/-- Rows of the port that do not yet complete a load are kept with it. -/
theorem loadWaits {s : State} {k : CoreId} (port : List PortEntry) (f : Cmd → Cmd) (n : Nat) :
    let u := (s.setPort k port).setCmd k 0 n f
    OnlyCore k [] s u ∧ (u.core k).queue 0 = modifyNth f n ((s.core k).queue 0) ∧
      u.core k = { s.core k with queues := (u.core k).queues, port := port } := by
  intro u
  have core : u.core k = { s.core k with port := port }.setQueue 0 (modifyNth f n ((s.core k).queue 0)) := by
    unfold u State.setCmd State.setPort
    rw [State.core_setCore_same, State.core_setCore_same]
    rfl
  refine ⟨(OnlyCore.setCore k _ s _).trans (.setCore k _ _ _), ?_, ?_⟩
  · rw [core, Core.queue_setQueue, if_pos rfl]
  · rw [core]
    rfl

/-- A marked command has had its effect. -/
theorem marked {s : State} {k : CoreId} {n : Nat} {x : Cmd} (h : ((s.core k).queue 0)[n]? = some x) :
    (((s.markExecuted k 0 n).core k).queue 0)[n]? = some { x with phase := .executed } := by
  rw [State.core_markExecuted, Core.queue_setQueue, if_pos rfl, getElem?_modifyNth, if_pos rfl, h]
  rfl

/-- Settles O20: each command by what it does in its turn. -/
theorem matrixSetCommands : Obligations.MatrixSetCommands := by
  intro s k t n cmd d c f sc grp rows count loaded only
  refine ⟨fun h hd => ?_, fun h hd took rest had hg ht hr hp => ?_, fun h => ?_, fun h ready => ?_, fun h => ?_, fun h => ?_⟩
  · have run := (runMatrix_load s k t n h.code).trans (runMload_of_rows hd s k n)
    obtain ⟨shadow, port, core⟩ := loadCompleted (s := s) (k := k) (loadedSet d (s.rowsFrom k.val (field d 55 41) rows.1)
      (s.rowsFrom k.val (field d 40 26) rows.2)) c.port n
    rw [port] at core
    exact h.gives_event (by omega) (exec_mload k s) run ⟨executed_setCore (by rfl) n, shadow, core⟩
  · have front := List.length_map (as := took) PortData.row ▸ map_data_take hp
    have back := List.length_map (as := took) PortData.row ▸ map_data_drop hp
    have load := fun hl => (runMatrix_load s k t n h.code).trans (runMload_of_port hd hg ht hr front hl n)
    intro got
    refine ⟨fun more none => ?_, fun all => ?_⟩
    · have length : c.port.length = took.length := by simpa [none] using congrArg List.length hp
      have few : c.port.length ≤ rows.1 + rows.2 - had := by omega
      have run := load ((List.take_of_length_le few).trans (List.take_of_length_le length.le).symm)
      rw [if_pos (show had + took.length < (loadRows cmd.desc).1 + (loadRows cmd.desc).2 from more),
        List.drop_of_length_le (show (s.core k).port.length ≤ took.length from length.le)] at run
      exact h.gives_event (by omega) (exec_mload k s) run (loadWaits [] _ n)
    · have needed : rows.1 + rows.2 - had = took.length := by omega
      have complete : ¬ had + took.length < rows.1 + rows.2 := by omega
      have run := load (congrArg (fun i => c.port.take i) needed)
      rw [if_neg (show ¬ had + took.length < (loadRows cmd.desc).1 + (loadRows cmd.desc).2 from complete)] at run
      obtain ⟨shadow, port, core⟩ := loadCompleted (s := s) (k := k)
        (loadedSet d (got.take (512 * rows.1)) (got.drop (512 * rows.1))) (c.port.drop took.length) n
      exact h.gives_event (by omega) (exec_mload k s) run
        ⟨executed_setCore (by rfl) n, (congrArg (List.map (·.data)) port).trans back, shadow, core⟩
  · exact h.gives (by omega) (exec_mswap k s) (runMatrix_swap s k t n h.code)
      ⟨executed_setCore (by rfl) n, core_setCore_markExecuted s k _ n⟩
  · obtain ⟨s0, tail⟩ := ready
    have run := (runMatrix_twiddle s k t n h.code).trans (runMtwid_of_tail cmd tail)
    intro twiddled
    refine h.gives_event (by omega) (exec_mtwid k s) run ?_
    obtain ⟨ended, closed⟩ := Carried.endChain tail
    have drained := Drained.drain s0 k t
    have carried := ended.trans drained.carried
    obtain ⟨shadow, port, core⟩ := loadCompleted (s := s0.drain k t) (k := k) (twiddleSet d) ((s0.drain k t).core k).port n
    rw [port] at core
    refine ⟨⟨?_, twiddleSet d, shadow, rfl, rfl, rfl, rfl, ?_, fun row col hr hc => getElem?_twiddleSet d hr hc⟩, ?_,
      carried.acted.mem, ?_, ?_, fun j hj => ?_, fun none quiet => ?_⟩
    · rw [core, carried.core]
    · rw [twiddleSet_elems, List.length_map, List.length_range]
    · rw [core]
      exact drained.chain.trans closed
    · rw [core, carried.core]
    · obtain ⟨x, hx, kept⟩ := carried.queue.getElem? h.at_place
      refine ⟨_, marked (x := x) ?_, rfl, kept.1⟩
      rw [State.setShadow, State.core_setCore_same]
      exact hx
    · exact (State.core_setCore_ne _ _ _ _ hj).trans ((State.core_setCore_ne _ _ _ _ hj).trans (carried.acted.cores j hj))
    · rw [endChain_of_none none] at tail
      cases tail
      rw [State.drain_of_quiet (s := s) (k := k) quiet] at core ⊢
      exact ⟨executed_setCore (by rfl) n, core⟩
  · exact h.gives (by omega) (exec_mspin k s) (runMatrix_spin s k t n h.code)
      ⟨executed_setCore (by rfl) n, core_setCore_markExecuted s k _ n⟩
  · refine h.gives (by omega) (exec_mparam k s) (runMatrix_param s k t n h.code)
      ⟨⟨.setCore k _ s _, .of_markExecuted 0 n rfl⟩, ?_⟩
    rw [State.core_markExecuted]
    rfl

--- What you have to do ---
Copy out all the entries exactly once more.

--- Exercise response ---
/-- Rows of the port that do not yet complete a load are kept with it. -/
theorem loadWaits {s : State} {k : CoreId} (port : List PortEntry) (f : Cmd → Cmd) (n : Nat) :
    let u := (s.setPort k port).setCmd k 0 n f
    OnlyCore k [] s u ∧ (u.core k).queue 0 = modifyNth f n ((s.core k).queue 0) ∧
      u.core k = { s.core k with queues := (u.core k).queues, port := port } := by
  intro u
  have core : u.core k = { s.core k with port := port }.setQueue 0 (modifyNth f n ((s.core k).queue 0)) := by
    unfold u State.setCmd State.setPort
    rw [State.core_setCore_same, State.core_setCore_same]
    rfl
  refine ⟨(OnlyCore.setCore k _ s _).trans (.setCore k _ _ _), ?_, ?_⟩
  · rw [core, Core.queue_setQueue, if_pos rfl]
  · rw [core]
    rfl

/-- A marked command has had its effect. -/
theorem marked {s : State} {k : CoreId} {n : Nat} {x : Cmd} (h : ((s.core k).queue 0)[n]? = some x) :
    (((s.markExecuted k 0 n).core k).queue 0)[n]? = some { x with phase := .executed } := by
  rw [State.core_markExecuted, Core.queue_setQueue, if_pos rfl, getElem?_modifyNth, if_pos rfl, h]
  rfl

/-- Settles O20: each command by what it does in its turn. -/
theorem matrixSetCommands : Obligations.MatrixSetCommands := by
  intro s k t n cmd d c f sc grp rows count loaded only
  refine ⟨fun h hd => ?_, fun h hd took rest had hg ht hr hp => ?_, fun h => ?_, fun h ready => ?_, fun h => ?_, fun h => ?_⟩
  · have run := (runMatrix_load s k t n h.code).trans (runMload_of_rows hd s k n)
    obtain ⟨shadow, port, core⟩ := loadCompleted (s := s) (k := k) (loadedSet d (s.rowsFrom k.val (field d 55 41) rows.1)
      (s.rowsFrom k.val (field d 40 26) rows.2)) c.port n
    rw [port] at core
    exact h.gives_event (by omega) (exec_mload k s) run ⟨executed_setCore (by rfl) n, shadow, core⟩
  · have front := List.length_map (as := took) PortData.row ▸ map_data_take hp
    have back := List.length_map (as := took) PortData.row ▸ map_data_drop hp
    have load := fun hl => (runMatrix_load s k t n h.code).trans (runMload_of_port hd hg ht hr front hl n)
    intro got
    refine ⟨fun more none => ?_, fun all => ?_⟩
    · have length : c.port.length = took.length := by simpa [none] using congrArg List.length hp
      have few : c.port.length ≤ rows.1 + rows.2 - had := by omega
      have run := load ((List.take_of_length_le few).trans (List.take_of_length_le length.le).symm)
      rw [if_pos (show had + took.length < (loadRows cmd.desc).1 + (loadRows cmd.desc).2 from more),
        List.drop_of_length_le (show (s.core k).port.length ≤ took.length from length.le)] at run
      exact h.gives_event (by omega) (exec_mload k s) run (loadWaits [] _ n)
    · have needed : rows.1 + rows.2 - had = took.length := by omega
      have complete : ¬ had + took.length < rows.1 + rows.2 := by omega
      have run := load (congrArg (fun i => c.port.take i) needed)
      rw [if_neg (show ¬ had + took.length < (loadRows cmd.desc).1 + (loadRows cmd.desc).2 from complete)] at run
      obtain ⟨shadow, port, core⟩ := loadCompleted (s := s) (k := k)
        (loadedSet d (got.take (512 * rows.1)) (got.drop (512 * rows.1))) (c.port.drop took.length) n
      exact h.gives_event (by omega) (exec_mload k s) run
        ⟨executed_setCore (by rfl) n, (congrArg (List.map (·.data)) port).trans back, shadow, core⟩
  · exact h.gives (by omega) (exec_mswap k s) (runMatrix_swap s k t n h.code)
      ⟨executed_setCore (by rfl) n, core_setCore_markExecuted s k _ n⟩
  · obtain ⟨s0, tail⟩ := ready
    have run := (runMatrix_twiddle s k t n h.code).trans (runMtwid_of_tail cmd tail)
    intro twiddled
    refine h.gives_event (by omega) (exec_mtwid k s) run ?_
    obtain ⟨ended, closed⟩ := Carried.endChain tail
    have drained := Drained.drain s0 k t
    have carried := ended.trans drained.carried
    obtain ⟨shadow, port, core⟩ := loadCompleted (s := s0.drain k t) (k := k) (twiddleSet d) ((s0.drain k t).core k).port n
    rw [port] at core
    refine ⟨⟨?_, twiddleSet d, shadow, rfl, rfl, rfl, rfl, ?_, fun row col hr hc => getElem?_twiddleSet d hr hc⟩, ?_,
      carried.acted.mem, ?_, ?_, fun j hj => ?_, fun none quiet => ?_⟩
    · rw [core, carried.core]
    · rw [twiddleSet_elems, List.length_map, List.length_range]
    · rw [core]
      exact drained.chain.trans closed
    · rw [core, carried.core]
    · obtain ⟨x, hx, kept⟩ := carried.queue.getElem? h.at_place
      refine ⟨_, marked (x := x) ?_, rfl, kept.1⟩
      rw [State.setShadow, State.core_setCore_same]
      exact hx
    · exact (State.core_setCore_ne _ _ _ _ hj).trans ((State.core_setCore_ne _ _ _ _ hj).trans (carried.acted.cores j hj))
    · rw [endChain_of_none none] at tail
      cases tail
      rw [State.drain_of_quiet (s := s) (k := k) quiet] at core ⊢
      exact ⟨executed_setCore (by rfl) n, core⟩
  · exact h.gives (by omega) (exec_mspin k s) (runMatrix_spin s k t n h.code)
      ⟨executed_setCore (by rfl) n, core_setCore_markExecuted s k _ n⟩
  · refine h.gives (by omega) (exec_mparam k s) (runMatrix_param s k t n h.code)
      ⟨⟨.setCore k _ s _, .of_markExecuted 0 n rfl⟩, ?_⟩
    rw [State.core_markExecuted]
    rfl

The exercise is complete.